Impressiona o elisabetismo da RBS, que critica a "visão míope", semelhante às justificativas dos conspiradores Cina: "Liberdade! Independência! Morreu a tirania!" e Bruto: "Saiamos, depois, indo até o Fórum e, brandindo sobre nossas cabeças nossas armas rubras, clamemos todos: ?Paz, independência e liberdade!?"

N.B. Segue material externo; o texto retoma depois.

/-- The same once a command with a release is complete, for a block that may have been saved meanwhile: its register then counts them in its first
cycle (R172). -/
def State.landLate (s : State) (bid : Nat) (bind : Option Nat) (n : Nat) : State :=
  let late (x : SavedBlock) (k : Nat) : SavedBlock :=
    if x.block.bid == bid || (x.block.role == .trail && x.block.mate == bid) then
      { x with block := { x.block with barEvs := x.block.barEvs ++ [(k, .landed n)] } } else x
  match s.block? bid, bind with
  | none, some k => { s with saved := s.saved.map fun x => late x k }
  | _, _ => s.landBar bid bind n

/-! Code (R95, R109, R247, R248). -/

/-- What the fetch at an address finds. -/
inductive Fetched
  | absent
  | illegal
  | ok (i : Instr)
  deriving DecidableEq, Repr

/-- An empty segment (R109). -/
def Seg.empty : Seg := { granule := 0, tag := 0, landed := false, again := false, lid := 0, src := .scratch 0, id := 0, after := none, reader := none }

/-- The segment of a core that holds a granule for a launch's world (R248): one in which it has landed before one in which it is fetched again
(R433), and that before one in which it is in flight (R95, R96). -/
def Core.segOf (c : Core) (tag granule : Nat) : Option (Nat × Seg) :=
  let l := c.segs.filter fun e => e.2.granule == granule && e.2.tag == tag
  ((l.find? fun e => e.2.landed).or (l.find? fun e => e.2.again)).or l.head?

/-- Whether the granule of an address has landed (R95), or is fetched again after an error (R433). -/
def Core.landedAt (c : Core) (tag : Nat) (a : VAddr) : Bool :=
  match c.segOf tag (a.toNat / 4096) with
  | some (_, g) => g.landed || g.again
  | none => false

/-- Whether the granule of an address has landed nowhere and a fetch of it is in flight (R96). -/
def Core.inFlightAt (c : Core) (tag : Nat) (a : VAddr) : Bool :=
  match c.segOf tag (a.toNat / 4096) with
  | some (_, g) => !g.landed
  | none => false

/-- The instruction at a code address: absent when its granule has not landed (R95), illegal when the word or pair does not
decode (R35) or a `lim` stands in the granule's last word (R29). -/
def Core.fetch (c : Core) (tag : Nat) (pc : VAddr) : Fetched :=
  match c.segOf tag (pc.toNat / 4096) with
  | none => .absent
  | some (n, g) =>
    if !g.landed then .absent
    else
      let o := pc.toNat % 4096
      let w := c.imem.read (4096 * n + o) 4
      if isLim w && o == 4092 then .illegal
      else match decodePair w (c.imem.read (4096 * n + o + 4) 4) with
        | some i => .ok i
        | none => .illegal

/-- The instruction at which a thread stands. -/
def State.fetchFor (s : State) (t : Thread) : Fetched :=
  match s.block? t.bid with
  | none => .absent
  | some b => match s.launch? b.lid with
    | none => .absent
    | some l => (s.core b.core).fetch l.tag t.pc

/-! Lanes (R105, R211). -/

/-- The resident threads of a core's lane. -/
def State.onLane (s : State) (core lane : Nat) : List Thread :=
  s.threads.filter fun t => t.lane == lane && (match s.block? t.bid with
    | some b => b.core == core
    | none => false)

/-- The free register blocks of a lane, of 128 (R105). -/
def State.freeRegs (s : State) (core lane : Nat) : Nat := 128 - ((s.onLane core lane).map Thread.nb).sum

/-- Whether a lane has a thread slot and `n` register blocks free (R107, R211). -/
def State.laneFits (s : State) (core lane n : Nat) : Bool :=
  (s.onLane core lane).length < 8 && n ≤ s.freeRegs core lane

/-! The lock event log (R295, R296). -/

def State.lockEvent (s : State) (f ev grp cls blk : Nat) (va : VAddr) : State :=
  let old := Tab.get (fun _ => []) s.lockLog f
  let r : BitVec 128 := BitVec.ofNat 128 (ev * 2 ^ 124 + grp % 16 * 2 ^ 120 + cls % 4 * 2 ^ 118 +
    s.clk / 1024 % 2 ^ 22 * 2 ^ 96 + blk % 2 ^ 32 * 2 ^ 64 + va.toNat / 128 * 128)
  { s with lockLog := Tab.set (fun _ => []) s.lockLog f ((r :: old).take 64) }

/-! Fabric packets out (R298, R420, R424, R425). -/

def State.send (s : State) (o : Out) : State := { s with outbox := s.outbox ++ [o] }

/-- The state of a link key, as before its first packet where there is none. -/
def State.link (s : State) (k : LinkKey) : LinkState :=
  ((s.links.find? fun e => e.1 == k).map fun e => e.2).getD LinkState.reset

def State.setLink (s : State) (k : LinkKey) (x : LinkState) : State :=
  { s with links := (k, x) :: s.links.filter fun e => e.1 != k }

/-- The in-service fibres of a transmit group, in ascending order (R419). -/
def State.inService (s : State) (g : Nat) : List Nat := (List.range 32).filter fun i => bit (s.sys (0x0DA0 + g)).toNat i

/-- The number of in-service fibres of the group towards a device (R417, R419). -/
def State.fibres (s : State) (dev : Nat) : Nat := (s.inService (Config.receivePort s.phys dev)).length

/-- The payload bytes of a packet body (R418, R440). -/
def payload (b : Body) : Nat :=
  match b with
  | .write _ _ _ _ _ d => d.length
  | .release .. => 4
  | .request _ _ (.atom _ n _ _) => n
  | .response _ (.done n _) => n
  | .response _ (.grant _ d) => d.length
  | .seep _ _ _ _ _ d => d.length
  | .seepImage _ _ _ _ d => d.length
  | _ => 0

/-- The flits of a packet: a 32-byte header, its payload and a 16-byte tag in whole flits of 32 bytes (R418). -/
def flitsOf (b : Body) : Nat := (48 + payload b + 31) / 32

/-- Whether every flit of a packet arrived, each with a good CRC: the receiver puts it together by their places (R418). -/
def intact (p : Packet) : Bool := p.flits.all (fun e => e.2) && (List.range (flitsOf p.body)).all fun i => p.flits.any fun e => e.1 == i

/-- The class on which a packet travels (R420); the answers to control frames travel as they do (log entry 117). -/
def packetClass (b : Body) : PacketClass :=
  match b with
  | .podBarrier .. | .switch .. | .switchAck _ | .refresh .. | .spdm .. | .spdmAnswer .. => .control
  | .seep .. | .seepImage .. | .seepRelease .. | .seepToken .. | .seepReplay .. | .abort .. => .migration
  | .request .. | .response .. | .holdExpiry .. => .nonPosted
  | _ => .posted
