-- ==== Sys2Proof/Machine/Control.lean ====
section
/-! DEFINITION. Transfers of control, the end and the delay of threads, register windows, spawn, the code overlay, special
values and `wait` (R27, R95 to R111, R170). -/

namespace Sys2Proof.Machine

/-- Whether the granule of an address has landed for a thread's block; an address at or above 2^52 never lands (R95). -/
def State.landed (s : State) (t : Thread) (a : VAddr) : Bool :=
  match s.block? t.bid with
  | none => false
  | some b => match s.launch? b.lid with
    | none => false
    | some l => a.toNat / 2 ^ 52 == 0 && (s.core b.core).landedAt l.tag a

/-- A trap with an address (R205). -/
def addrTrap (c : Cause) (a : VAddr) : TrapInfo := { cause := c, addr := a, aux := 0 }

/-- A transfer to a code address: CODE_ABSENT where it has not landed (R95). `t'` is the thread with the link written. -/
def State.transfer (s : State) (t t' : Thread) (a : VAddr) : Except (TrapInfo × Nat) Thread :=
  if s.landed t a then .ok (t'.goto a) else .error (addrTrap .codeAbsent a, 0)

/-- `bra` and `jfence` (R96); a `jfence` whose target is in flight is not ready. -/
def State.bra (s : State) (i : Instr) (o : BitVec 23) : Res :=
  s.eachTrap i fun t => s.transfer t t (braTarget t.pc (limPayload i) o)

/-- The link of a call (R97). -/
def linkOf (t : Thread) (len : Nat) : Nat := (t.pc + BitVec.ofNat 64 len).toNat

/-- `call` (R96, R97). -/
def State.call (s : State) (i : Instr) (o : BitVec 23) : Res :=
  s.eachTrap i fun t => s.transfer t (t.setPair 0 (linkOf t i.len)) (braTarget t.pc (limPayload i) o)

/-- R96. -/
def execBra (g : BitVec 3) (o : BitVec 23) (s : State) : Res := s.bra (.bra g o) o

/-- R96, R97. -/
def execCall (g : BitVec 3) (o : BitVec 23) (s : State) : Res := s.call (.call g o) o

/-- R96. -/
def execJfence (g : BitVec 3) (o : BitVec 23) (s : State) : Res := s.bra (.jfence g o) o

/-- An indirect transfer: MISALIGNED, then CODE_ABSENT (R17, R99). -/
def State.indirect (s : State) (t t' : Thread) (a : VAddr) : Except (TrapInfo × Nat) Thread :=
  if a.toNat % 4 ≠ 0 then .error (addrTrap .misaligned a, 0) else s.transfer t t' a

/-- R99. -/
def execJmp (g : BitVec 3) (a : BitVec 7) (s : State) : Res :=
  s.eachTrap (.jmp g a) fun t => s.indirect t t (t.addr a.toNat)

/-- R99: the target is read before the link is written. -/
def execCalli (g : BitVec 3) (d : BitVec 7) (a : BitVec 7) (s : State) : Res :=
  s.eachTrap (.calli g d a) fun t => s.indirect t (t.setPair d.toNat (linkOf t 4)) (t.addr a.toNat)

/-- R99: exactly the effect of `jmp`. -/
def execRet (g : BitVec 3) (a : BitVec 7) (s : State) : Res :=
  s.eachTrap (.ret g a) fun t => s.indirect t t (t.addr a.toNat)

/-- R103. -/
def execNop (g : BitVec 3) (s : State) : Res := s.each (.nop g) fun t => t

/-- R100, R82: the thread leaves; what it has issued still completes. -/
def execExit (g : BitVec 3) (s : State) : Res :=
  s.inTurn (.exit g) fun _ s t => .ok { s with threads := s.threads.filter fun (u : Thread) => u.key != t.key }

/-- R101: not ready for the 64 cycles that follow. -/
def execYield (g : BitVec 3) (s : State) : Res :=
  s.eachTrap (.yield g) fun t => .ok { t.next 4 with wait := .yielding (s.clk + 64) }

/-- R102. -/
def execBrk (g : BitVec 3) (d : BitVec 7) (s : State) : Res :=
  s.eachTrap (.brk g d) fun _ => .error ({ cause := .breakpoint, addr := 0, aux := BitVec.ofNat 32 d.toNat }, 4)

/-- The new window base of `wbase`, if it is legal (R104). -/
def newBase (m : BitVec 1) (v : BitVec 4) (t : Thread) : Option Nat :=
  let w : Int := if m = 0 then v.toNat else t.wb + sgn 4 v.toNat
  if 0 ≤ w ∧ w < t.nb then some w.toNat else none

/-- R104. -/
def execWbase (g : BitVec 3) (m : BitVec 1) (v : BitVec 4) (s : State) : Res :=
  s.eachTrap (.wbase g m v) fun t =>
    match newBase m v t with
    | some w => .ok ({ t with wb := w }.next 4)
    | none => .error (plainTrap .regRange, 0)

/-- A thread takes `n` blocks, whose registers read 0 (R105). -/
def Thread.grow (t : Thread) (n : Nat) : Thread :=
  { t with nb := t.nb + n, regs := t.regs.filter fun e => e.1 < 16 * t.nb }

/-- R105: the blocks at once where no request queues on the lane and they are free; else the request queues. -/
def execRegacq (g : BitVec 3) (n : BitVec 4) (s : State) : Res :=
  s.inTurn (.regacq g n) fun _ s t =>
    match s.block? t.bid with
    | none => .held
    | some b =>
      let c := s.core b.core
      if 16 < t.nb + n.toNat then .trap (plainTrap .regRange) 0
      else if !(c.regq.any fun r => r.1 == t.lane) && n.toNat ≤ s.freeRegs b.core t.lane then
        .ok (s.updThread t.key fun t => (t.grow n.toNat).next 4)
      else
        .ok ((s.setCore b.core { c with regq := c.regq ++ [(t.lane, t.key, n.toNat)] }).updThread t.key
          fun t => { t with wait := .regacq, age := 0 })

/-- R105. -/
def execRegacqTry (g : BitVec 3) (d : BitVec 3) (n : BitVec 4) (s : State) : Res :=
  s.inTurn (.regacqTry g d n) fun _ s t =>
    match s.block? t.bid with
    | none => .held
    | some b =>
      if 16 < t.nb + n.toNat then .trap (plainTrap .regRange) 0
      else if !((s.core b.core).regq.any fun r => r.1 == t.lane) && n.toNat ≤ s.freeRegs b.core t.lane then
        .ok (s.updThread t.key fun t => ((t.grow n.toNat).setPred d.toNat true).next 4)
      else .ok (s.updThread t.key fun t => (t.setPred d.toNat false).next 4)

/-- R106: the contents of the released blocks are lost. -/
def execRegrel (g : BitVec 3) (n : BitVec 4) (s : State) : Res :=
  s.eachTrap (.regrel g n) fun t =>
    if t.nb < n.toNat + 1 || t.nb - n.toNat ≤ t.wb then .error (plainTrap .regRange, 0)
    else .ok ({ t with nb := t.nb - n.toNat, regs := t.regs.filter fun e => e.1 < 16 * (t.nb - n.toNat) }.next 4)

/-- A pool with one more record, behind which its `spawn`'s release stands (R108); an empty one starts its timer (R107, R218). -/
def Pool.add (p : Pool) (now spawntime : Nat) (a : Arriver) (r : Word × Word) : Pool :=
  if p.recs.isEmpty then
    { p with recs := [r], timer := if spawntime = 0 then none else some (now + spawntime), expired := false, first := a.before, before := [a] }
  else { p with recs := p.recs ++ [r], before := p.before ++ [a] }

/-- The pool that takes a record: the one with the key, else the lowest free number (R107, R217). -/
def Core.poolFor (c : Core) (bid : Nat) (e : VAddr) : Nat × Pool :=
  match c.pools.find? fun p => p.2.bid == bid && p.2.entry == e with
  | some p => p
  | none =>
    (((List.range 8).find? fun n => !(c.pools.any fun p => p.1 == n)).getD 0,
     { bid, entry := e, recs := [], timer := none, expired := false, first := 0, before := [] })

def Pool.reset : Pool := { bid := 0, entry := 0, recs := [], timer := none, expired := false, first := 0, before := [] }

/-- A pool's timer moved by some cycles: an image holds the cycles that remain (R217, R380). -/
def Pool.shift (p : Pool) (d : Int) : Pool := { p with timer := p.timer.map fun (x : Nat) => (x + d).toNat }

/-- The record that a thread's `spawn` offers, with its PC and entry (R107). -/
def Thread.offer (t : Thread) (d a : Nat) : VAddr × VAddr × Word × Word :=
  (t.pc, t.addr a, BitVec.ofNat 32 (t.reg d), BitVec.ofNat 32 (t.reg (d + 1)))

/-- A thread's record goes into the pool of its core that takes it (R217): no state where none does. -/
def State.offer (s : State) (t : Thread) (d a : Nat) : Option State :=
  let e := t.addr a
  match s.block? t.bid, s.launchOf t.bid with
  | some b, some l =>
    let c := s.core b.core
    if !c.poolTakes t.bid e then none
    else
      let (n, p) := c.poolFor t.bid e
      let p := p.add s.clk l.record.spawntime.toNat (s.arriver t) (BitVec.ofNat 32 (t.reg d), BitVec.ofNat 32 (t.reg (d + 1)))
      some ((s.setCore b.core { c with pools := Tab.set (fun _ => Pool.reset) c.pools n p }).updThread t.key fun t => { t with stalled := none }.next 4)
  | _, _ => none

/-- R107, R108: the record carries what comes before its child. -/
def execSpawn (g : BitVec 3) (d : BitVec 7) (a : BitVec 7) (s : State) : Res :=
  s.inTurn (.spawn g d a) fun _ s t =>
    if (t.addr a.toNat).toNat % 4 ≠ 0 then .trap (addrTrap .misaligned (t.addr a.toNat)) 0
    else match s.offer t d.toNat a.toNat with
      | some s => .ok s
      | none => .held

/-- R109, R110: checks in the order of R109; a granule that has landed or is in flight in a segment that the block may name is not
fetched again. -/
def execCfetch (g : BitVec 3) (n : BitVec 6) (a : BitVec 7) (s : State) : Res :=
  s.inTurn (.cfetch g n a) fun _ s t =>
    let G := t.addr a.toNat
    if G.toNat % 4096 ≠ 0 then .trap (addrTrap .misaligned G) 0
    else match s.block? t.bid with
      | none => .held
      | some b =>
        match s.launch? b.lid with
        | none => .held
        | some l =>
          if !l.mayName n.toNat then .trap (addrTrap .accessDenied G) 0
          else match s.resolve (s.envOf t.bid) .cfetch G 4096 with
            | .error x => .trap x 0
            | .ok src =>
              let c := s.core b.core
              let seg : Seg := {
                granule := G.toNat / 4096, tag := l.tag, landed := false, again := false, lid := l.lid, src, id := s.nextId, after := some (s.arriver t),
                reader := if b.role == .trail then some b.mateCore else none }
              let s := match c.segFor l (G.toNat / 4096) with
                | some (k, x) => if x.reader.isNone || b.role == Role.trail then s
                  -- a fetch that waited for another pair's leader is a leader's own now (R315)
                  else s.setCore b.core { c with segs := Tab.set (fun _ => Seg.empty) c.segs k { x with reader := none } }
                | none => s.setCore b.core { c with segs := Tab.set (fun _ => Seg.empty) c.segs n.toNat seg }
              .ok (s.updThread t.key fun t => t.next 4)

/-- A special value (R27). -/
def State.special (s : State) (t : Thread) (code : Nat) : Nat :=
  let b := s.block? t.bid
  let core := (b.map fun b => b.core).getD 0
  match code with
  | 0 => t.tid
  | 1 => t.lane
  | 2 => t.grp
  | 3 => (b.map fun b => b.blk).getD 0
  | 4 => core
  | 5 => quadOf core
  | 6 => dieOf core
  | 7 => (s.ownVdn (s.envOf t.bid).f).getD 0xFFFFFFFF
  | _ => s.clk

/-- R93, R27. -/
def execMovSv (g : BitVec 3) (d : BitVec 7) (a : BitVec 7) (s : State) : Res :=
  s.inTurn (.movSv g d a) fun _ s t =>
    let v := s.special t a.toNat
    .ok (s.updThread t.key fun t => (if a.toNat = 8 then t.setPair d.toNat v else t.setReg d.toNat v).next 4)

/-- R170: a thread whose limits are not met is not ready. -/
def execWait (g : BitVec 3) (l st c : BitVec 6) (t : BitVec 5) (s : State) : Res := s.each (.wait g l st c t) fun t => t

end Sys2Proof.Machine
end

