-- ==== Sys2Proof/Machine/Flags.lean ====
section
/-! DEFINITION. Number formats, rounding and the five conditions (R45 to R72): exact values, the rounding built-ins `rne`
and `sat` with the conditions they report, and the bounded special functions (R122, R123). A set of conditions is a flag
word's low five bits: NV, DZ, OF, UF, NX from bit 4 to bit 0 (R60). -/

namespace Sys2Proof.Machine

/-- Conditions, as bits of the flag word (R60). -/
abbrev Conds := BitVec 5

def Conds.nv : Conds := 16
def Conds.dz : Conds := 8
def Conds.of : Conds := 4
def Conds.uf : Conds := 2
def Conds.nx : Conds := 1

/-- The floating-point formats (R47). -/
inductive Fmt
  | fp32 | fp16 | bf16 | e5m2 | e4m3 | e2m1
  deriving DecidableEq, Repr

/-- Exponent bits. -/
def Fmt.e : Fmt → Nat
  | .fp32 => 8 | .fp16 => 5 | .bf16 => 8 | .e5m2 => 5 | .e4m3 => 4 | .e2m1 => 2

/-- Fraction bits. -/
def Fmt.m : Fmt → Nat
  | .fp32 => 23 | .fp16 => 10 | .bf16 => 7 | .e5m2 => 2 | .e4m3 => 3 | .e2m1 => 1

def Fmt.bias : Fmt → Int
  | .fp32 => 127 | .fp16 => 15 | .bf16 => 127 | .e5m2 => 15 | .e4m3 => 7 | .e2m1 => 1

/-- The sign bit's place. -/
def Fmt.sign (f : Fmt) : Nat := f.e + f.m

/-- Whether the format has infinities (R47). -/
def Fmt.hasInf : Fmt → Bool
  | .e4m3 => false | .e2m1 => false | _ => true

/-- The code of the largest finite magnitude (R47). -/
def Fmt.maxCode : Fmt → Nat
  | .fp32 => 0x7F7FFFFF | .fp16 => 0x7BFF | .bf16 => 0x7F7F | .e5m2 => 0x7B | .e4m3 => 0x7E | .e2m1 => 0x7

/-- The canonical NaN (R49); E2M1 has none and takes +0 (R62). -/
def Fmt.nan : Fmt → Nat
  | .fp32 => 0x7FC00000 | .fp16 => 0x7E00 | .bf16 => 0x7FC0 | .e5m2 => 0x7E | .e4m3 => 0x7F | .e2m1 => 0

/-- The code of +∞ where the format has one. -/
def Fmt.infCode (f : Fmt) : Nat := (2 ^ f.e - 1) * 2 ^ f.m

/-- The rounding modes (R53). -/
inductive Mode
  | rn | rz | rp | rm
  deriving DecidableEq, Repr

/-- The mode of a two-bit field (R28). -/
def Mode.of (n : Nat) : Mode :=
  match n % 4 with
  | 0 => .rn | 1 => .rz | 2 => .rp | _ => .rm

/-- An exact value: a signed magnitude mag·2^exp, an infinity, or a NaN. `nan true` is a NaN whose use raises NV: a
signalling NaN, or the outcome of an invalid operation (R56). -/
inductive Val
  | num (neg : Bool) (mag : Nat) (exp : Int)
  | inf (neg : Bool)
  | nan (invalid : Bool)
  deriving DecidableEq, Repr

/-- The value of an encoding (R48, R49). -/
def Fmt.decode (f : Fmt) (w : Nat) : Val :=
  let neg := bit w f.sign
  let ex := bits w (f.sign - 1) f.m
  let fr := w % 2 ^ f.m
  let top := 2 ^ f.e - 1
  if ex = top && f.hasInf then
    if fr = 0 then .inf neg else .nan (!(bit w (f.m - 1)))
  else if ex = top && f = .e4m3 && fr = 7 then .nan false
  else if ex = 0 then .num neg fr (1 - f.bias - f.m)
  else .num neg (2 ^ f.m + fr) (ex - f.bias - f.m)

/-- An integer as an exact value. -/
def Val.ofInt (x : Int) : Val := .num (x < 0) x.natAbs 0

/-- The signed integer coefficient of a finite magnitude at an exponent not above its own. -/
def coeff (neg : Bool) (mag : Nat) (exp lo : Int) : Int :=
  let c : Int := (mag * 2 ^ (exp - lo).toNat : Nat)
  if neg then -c else c

/-- A finite value from a signed coefficient; `z` is the sign of a zero. -/
def Val.ofCoeff (c : Int) (exp : Int) (z : Bool) : Val :=
  if c = 0 then .num z 0 exp else .num (c < 0) c.natAbs exp

/-- The exact sum (R56): the mode only sets the sign of an exact zero. -/
def Val.add (m : Mode) : Val → Val → Val
  | .nan a, .nan b => .nan (a || b)
  | .nan a, _ => .nan a
  | _, .nan b => .nan b
  | .inf a, .inf b => if a = b then .inf a else .nan true
  | .inf a, _ => .inf a
  | _, .inf b => .inf b
  | .num na ma ea, .num nb mb eb =>
    let lo := min ea eb
    Val.ofCoeff (coeff na ma ea lo + coeff nb mb eb lo) lo (if na = nb then na else m = .rm)

/-- Negation of an exact value (a NaN keeps its kind). -/
def Val.neg : Val → Val
  | .num n m e => .num (!n) m e
  | .inf n => .inf (!n)
  | .nan i => .nan i

/-- The exact product (R56). -/
def Val.mul : Val → Val → Val
  | .nan a, .nan b => .nan (a || b)
  | .nan a, _ => .nan a
  | _, .nan b => .nan b
  | .inf a, .inf b => .inf (a != b)
  | .inf a, .num b m _ => if m = 0 then .nan true else .inf (a != b)
  | .num a m _, .inf b => if m = 0 then .nan true else .inf (a != b)
  | .num na ma ea, .num nb mb eb => .num (na != nb) (ma * mb) (ea + eb)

Esta mesma empresa carrega nas cores dramáticas para colocar seu sócio Carlos Sperotto no sítio eletrônico Agrol como vítima da intolerância do estado. Logo ele, o líder da Farsul! Em surto delirante, esta personagem quis invadir o Palácio Piratini para prestar "solidariedade" aos policiais em greve, que aproveitaram para permanecer na sede do governo após terem sido recebidos em audiência pelo governo.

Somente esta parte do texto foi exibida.